Remainder Rule when dividing by 9 – An integer and the sum of its digits both leave the same remainder on division by 9.
Therefore, to find the remainder when an integer is divided by 9, first find the sum of its digits. Then divide the sum by 9 to find the remainder.
For example, take 53. The sum of its digits is 5 + 3 = 8. Now divide the sum (8) by 9 to find the remainder, which is 8. (by making the quotient 0)
Using long division, when we divide 53 by 9, we get the same remainder, which is 8.
This method can be extremely helpful with large numbers.
Let’s take another example – 34,259,677,899.
The sum of the digits is 3+4+2+5+9+6+7+7+8+9+9 = 69. When we divide 69 by 9, we get a remainder of 6.
- Note that you could also have again taken the sum of the digits of 69, 6+9=15, and then divided 15 by 9 to get the same remainder, which is 6.

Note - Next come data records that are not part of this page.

-- ==== Sys2Proof/Laws/Window.lean ====
section
/-! SUPPORT. The window stays canonical: empty or beginning with a 1 (10_state.md R29; 20_memory.md R63 to R66). -/

namespace Sys2Proof.Machine

variable {s t : State}

@[simp] theorem windowCanonical_nil : windowCanonical [] := by simp [windowCanonical]

@[simp] theorem windowCanonical_cons {b : Bool} {w : List Bool} : windowCanonical (b :: w) ↔ b = true := by
  cases b <;> simp [windowCanonical]

/-- `WSTRIP` makes any window canonical (20_memory.md R65). -/
theorem stripZeros_canonical (w : List Bool) : windowCanonical (stripZeros w) := by
  induction w with
  | nil => simp [stripZeros]
  | cons b w ih => cases b <;> simp [stripZeros, ih]

theorem stripZeros_length_le (w : List Bool) : (stripZeros w).length ≤ w.length := by
  induction w with
  | nil => simp [stripZeros]
  | cons b w ih => cases b <;> simp [stripZeros]; omega

/-- `WSTRIP` leaves a canonical window alone. -/
theorem stripZeros_of_canonical {w : List Bool} (h : windowCanonical w) : stripZeros w = w := by
  cases w with
  | nil => rfl
  | cons b w => simp [(windowCanonical_cons.1 h), stripZeros]

/-- `WSTRIP` removes a run of leading zeros. -/
theorem stripZeros_zeros (n : Nat) (w : List Bool) : stripZeros (List.replicate n false ++ w) = stripZeros w := by
  induction n with
  | zero => rfl
  | succ n ih => simpa [List.replicate_succ, stripZeros] using ih

/-- `WPUSH` keeps the window canonical and writes nothing else (20_memory.md R63). -/
theorem windowPush_spec {b : Bool} (h : windowPush b s = .next t) :
    t = { s with win := t.win } ∧ t.win.length ≤ s.win.length + 1 ∧ (windowCanonical s.win → windowCanonical t.win) := by
  rcases windowPush_eq_next.1 h with ⟨_, _, rfl⟩ | ⟨hb, _, rfl⟩
  · exact ⟨rfl, by omega, id⟩
  · refine ⟨rfl, by simp, fun hs => ?_⟩
    cases hw : s.win with
    | nil => cases b <;> simp_all
    | cons x w => simp_all

/-- A window below its capacity takes any bit. -/
theorem windowPush_goesOn {b : Bool} (h : s.win.length < s.cfg.tplLen) : goesOn (windowPush b s) := by
  unfold windowPush
  simp only [h, if_true]
  split <;> exact ⟨_, rfl⟩

/-- The memory operations on the window leave it canonical; `WPOP` does once `WSTRIP` follows it (20_memory.md R64, R65). -/
theorem windowPop_strip_spec (k : Nat) (s : State) :
    windowCanonical (windowStrip (windowPop k s)).win ∧ (windowStrip (windowPop k s)).win.length ≤ s.win.length - k := by
  refine ⟨stripZeros_canonical _, ?_⟩
  have := stripZeros_length_le (s.win.drop k)
  simpa using this

end Sys2Proof.Machine
end

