-- ==== Sys2Proof/Tests/Slice0.lean ====
section
/-! SUPPORT. Tests of the model against the words and vectors of the spec (30_encoding.md, 95_test_vectors.md), and the refusals of the
well-formedness checks. -/

namespace Sys2Proof.Tests

-- The tests are evaluated one after another: all at once, their threads exceed the memory limit of the check.
set_option Elab.async false

open Sys2Proof.Machine

/-- A field of the state an operation leaves, none where it stops. -/
def after {α : Type} (r : Host.Outcome State Fault Refusal) (f : State → α) : Option α :=
  match r with
  | .next s => some (f s)
  | .fault _ => none
  | .refused _ => none

/-- Whether an operation stops with the given refusal. -/
def refusedWith (r : Host.Outcome State Fault Refusal) (q : Refusal) : Bool :=
  match r with
  | .next _ => false
  | .fault _ => false
  | .refused q' => decide (q' = q)

/-- Whether an operation stops with the given fault. -/
def faultsWith (r : Host.Outcome State Fault Refusal) (f : Fault) : Bool :=
  match r with
  | .next _ => false
  | .fault f' => decide (f' = f)
  | .refused _ => false

/-- The state after `RESET` with C100 of 95_test_vectors.md. -/
def s100 : State := resetCore Config.c100 State.reset

/-- The state after `RESET` with C8000. -/
def s8000 : State := State.reset

/-- C100 in a phase, with counters, `looking` and a frame, `start/…` of 95_test_vectors.md, the window one bit short of the template. -/
def almost (p : Phase) (dbr pr : Nat) (looking : Bool) (f : List Symbol) (t : Template) : State :=
  { s100 with phase := p, dbr := dbr, pr := pr, looking := looking, frame := f, win := (templateBits Config.c100 t).take 99 }

/-- `phase/dbr/pr/looking` of 95_test_vectors.md, with the window's and the frame's length. -/
def summary (s : State) : List Nat :=
  [phaseCode s.phase, s.dbr, s.pr, s.looking.toNat, s.win.length, s.frame.length]

/-- The symbols of a frame written as digits: 0, 1, 2 for `'P'`, 3 for `'R'` (the codes of 30_encoding.md R98). -/
def symbols (ns : List Nat) : List Symbol := ns.map fun n => symbolOfCode (BitVec.ofNat 2 n)

/-- The frame of V40. -/
def v40 : List Symbol := symbols
  ([3,0,0,0,0,0,1,0,0] ++ [2,1,1,1,0,0,0,1,0,0] ++ [2,1,1,0,0,0,1,0,0,0] ++ [2,1,0,1,0,0,0,0,1,0]
    ++ [2,0,0,0,0,0,0,0,0,0] ++ [2,0,0,1,0,0,0,0,0,0])

/-! ## Words (30_encoding.md R91, R101; V1 to V5) -/

theorem test_decode_nop_ignores_data : decodeWord 0x0ABCD#18 = .nop := by decide
theorem test_decode_sample_1000 : decodeWord 0b010000001111101000#18 = .sample 1000 := by decide
theorem test_decode_sample_min : decodeWord 0b011000000000000000#18 = .sample (-32768) := by decide
theorem test_decode_cbit_reads_bit0 : decodeWord 0b101111111111111110#18 = .cbit false := by decide
theorem test_decode_cbit_one : decodeWord 0b100000000000000001#18 = .cbit true := by decide
theorem test_decode_eos_ignores_data : decodeWord 0x3FFFF#18 = .eos := by decide
theorem test_encode_sample_minus1 : encode (.sample (-1)) = some 0x1FFFF#18 := by decide
theorem test_encode_sample_minus8000 : encode (.sample (-8000)) = some 0x1E0C0#18 := by decide
theorem test_encode_cbit : encode (.cbit true) = some 0x20001#18 := by decide
theorem test_decode_rejects_19_bits : decode (2 ^ 18) = .error .widerThan18Bits := by decide
theorem test_decode_table_row : decodeTableWord 24 0x20001 = some (.cbit true) := by decide

/-! ## Ill-formed terms, refused by each check -/

theorem test_wf_reset : (Instr.reset { Config.c100 with fs := 150 }).wellFormed Config.c100 = false := by decide
theorem test_wf_sample : (Instr.sample 32768).wellFormed Config.c100 = false := by decide
theorem test_wf_dcblock : (Instr.dcblock (-32769)).wellFormed Config.c100 = false := by decide
theorem test_wf_bpf : (Instr.bpf 131072).wellFormed Config.c100 = false := by decide
theorem test_wf_env1 : (Instr.env1 (-131073)).wellFormed Config.c100 = false := by decide
theorem test_wf_norm_bp : (Instr.norm 131072 64).wellFormed Config.c100 = false := by decide
theorem test_wf_norm_lvl : (Instr.norm 1 63).wellFormed Config.c100 = false := by decide
theorem test_wf_env2 : (Instr.env2 131072).wellFormed Config.c100 = false := by decide
theorem test_wf_mavg : (Instr.mavg 262144).wellFormed Config.c100 = false := by decide
theorem test_wf_gate : (Instr.gate 262144).wellFormed Config.c100 = false := by decide
theorem test_wf_adapt : (Instr.adapt 262144).wellFormed Config.c100 = false := by decide
theorem test_wf_decode : (Instr.decode [.ref]).wellFormed Config.c100 = false := by decide
theorem test_wf_sample_ok : (Instr.sample (-32768)).wellFormed Config.c100 = true := by decide
theorem test_configs_valid : Config.reference.valid = true ∧ Config.c100.valid = true := by decide

/-! ## Event words (V6 to V9) and text (X10) -/

theorem test_event_words : [Event.sym .ref, .sym .zero, .lock, .loss .dataSymbol, .loss .positionMarker, .cfgerr 3, .halt].map encodeEvent
    = [0x400000003#37, 0x400000000#37, 0x800000000#37, 0xC00000001#37, 0xC00000002#37, 0x1400000003#37, 0x1800000000#37] := by decide
theorem test_event_time : encodeEvent (.time ⟨2024, 45, 13, 27⟩) = 0x11FA05A69B#37
    ∧ encodeEvent (.time ⟨2165, 465, 45, 85⟩) = 0x121D7A36D5#37 := by decide
theorem test_decode_event_reserved : decodeEvent 0x0#37 = none ∧ decodeEvent 0xC00000003#37 = none := by decide
theorem test_render_time : renderEvent (.time ⟨2024, 45, 9, 5⟩)
    = ["Date: Day 45 of year 2024".toList, "Time (UTC): 9:05".toList] := by decide

/-! ## Window, frame, ring (V10 to V19) -/

theorem test_wpush_zero_on_empty : after (exec (.wpush false) s100) State.win = some [] := by decide
theorem test_wpush_zero_after_one : after (exec (.wpush false) { s100 with win := [true] }) State.win = some [true, false] := by decide
theorem test_wpop : after (exec (.wpop 2) { s100 with win := [true, true, false, false, true] }) State.win
    = some [false, false, true] := by decide
theorem test_wpop_all : after (exec (.wpop 7) { s100 with win := [true, false, true] }) State.win = some [] := by decide
theorem test_wstrip : after (exec .wstrip { s100 with win := [false, false, true, false] }) State.win = some [true, false] := by decide
theorem test_wclear : after (exec .wclear { s100 with win := [true] }) State.win = some [] := by decide
theorem test_fpush : after (exec (.fpush .one) { s100 with frame := [.ref, .zero] }) State.frame = some [.ref, .zero, .one] := by decide
theorem test_fclear : after (exec .fclear { s100 with frame := [.ref, .zero] }) State.frame = some [] := by decide
theorem test_fpush_at_capacity : faultsWith (exec (.fpush .one) { s100 with frame := List.replicate 60 .zero }) .frameOverflow = true := by decide

/-- The ring of V19 before its sixth value. -/
def ringV19 : State :=
  { s100 with cfg := { Config.c100 with mavgLen := 4 }, mbuf := [0, 8, 8, 8], mpos := 1, msum := 24 }

theorem test_mavg_v19 : after (exec (.mavg 4) ringV19) (fun s => (s.mbuf, s.mpos, s.msum, s.wires.mavg))
    = some ([0, 4, 8, 8], 2, 20, 5) := by decide

/-! ## Commands (V20 to V23, V58, V59) -/

theorem test_sample_first_of_v20 : after (exec (.sample 1000) s8000)
    (fun s => [s.dc, s.wires.hp, s.wires.bp, s.env1, s.wires.lvl, s.wires.norm, s.env2, s.wires.lev2, s.msum])
    = some [1000, 997, 997, 15952, 64, 131071, 524284, 2047, 2047] := by decide +kernel

/-- The registers after the second row of V20, on C100's short ring. -/
def thirdOfV20 : State := { s100 with dc := 1996, env1 := 30843, env2 := 1040376, msum := 6110, mpos := 2, mbuf := [2047, 4063] ++ List.replicate 98 0 }

theorem test_sample_third_of_v20 : after (exec (.sample (-1000)) thirdOfV20)
    (fun s => [s.dc, s.wires.hp, s.env1, s.wires.lvl, s.wires.norm, s.env2, s.wires.lev2, s.msum])
    = some [988, -1003, 44963, 175, -93903, 1399732, 5467, 11577] := by decide +kernel

theorem test_nop : after (exec .nop { s100 with dbr := 3, events := [.lock] }) (fun s => (s.dbr, s.events)) = some (3, []) := by decide
theorem test_cbit_pushes : after (exec (.cbit true) s100) (fun s => (s.win, s.events, s.wires.adapt)) = some ([true], [], false) := by decide
theorem test_eos : after (exec .eos s100) (fun s => (s.halted, s.events)) = some (true, [.halt]) := by decide
theorem test_halted_sample : after (exec (.sample 5) { s100 with halted := true }) (fun s => (s.dc, s.events)) = some (0, []) := by decide
theorem test_reset_cfgerr : after (exec (.reset { Config.c100 with bpfErr := 3 }) { s100 with halted := true })
    (fun s => (s.events, s.halted, s.looking, s.thrRel)) = some ([.cfgerr 3], false, true, 4096) := by decide +kernel
theorem test_reset_refuses : refusedWith (exec (.reset { Config.c100 with thrRelInit := 9000 }) s100) .illegalConfig = true := by decide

Note that this rule is quite similar to the remainder rule of 3, but with the condition that the sum of digits should then be divisible by 9.
| What is the remainder when 98,798,978 is divided by 9? |
The sum of the digits of 98,798,978 is:
9+8+7+9+8+9+7+8 = 65. Now, the sum of the digits of 65 is 6+5 =11. When we divide 11 by 9, we get a remainder of 2.
This is the same remainder that you would get if you do the long division on 98,798,978 ÷ 9.
Remainder Rule when dividing by 10
This is the easiest of all the remainder rules – the remainder when an integer is divided by 10 is equal to the last digit (the unit’s digit) of the integer. That’s it.
For example,
The last digit (the unit’s digit) of 489 is 9. Therefore, the remainder when 489 is divided by 10 is equal to 9.
| What is the remainder when -98,798,970 is divided by 10? |
The last digit (the unit’s digit) of -98,798,970 is 0. Therefore, the remainder when -98,798,970 is divided by 10 is equal to 0.
Since -98,798,970 is divisible by 10, therefore the remainder is 0.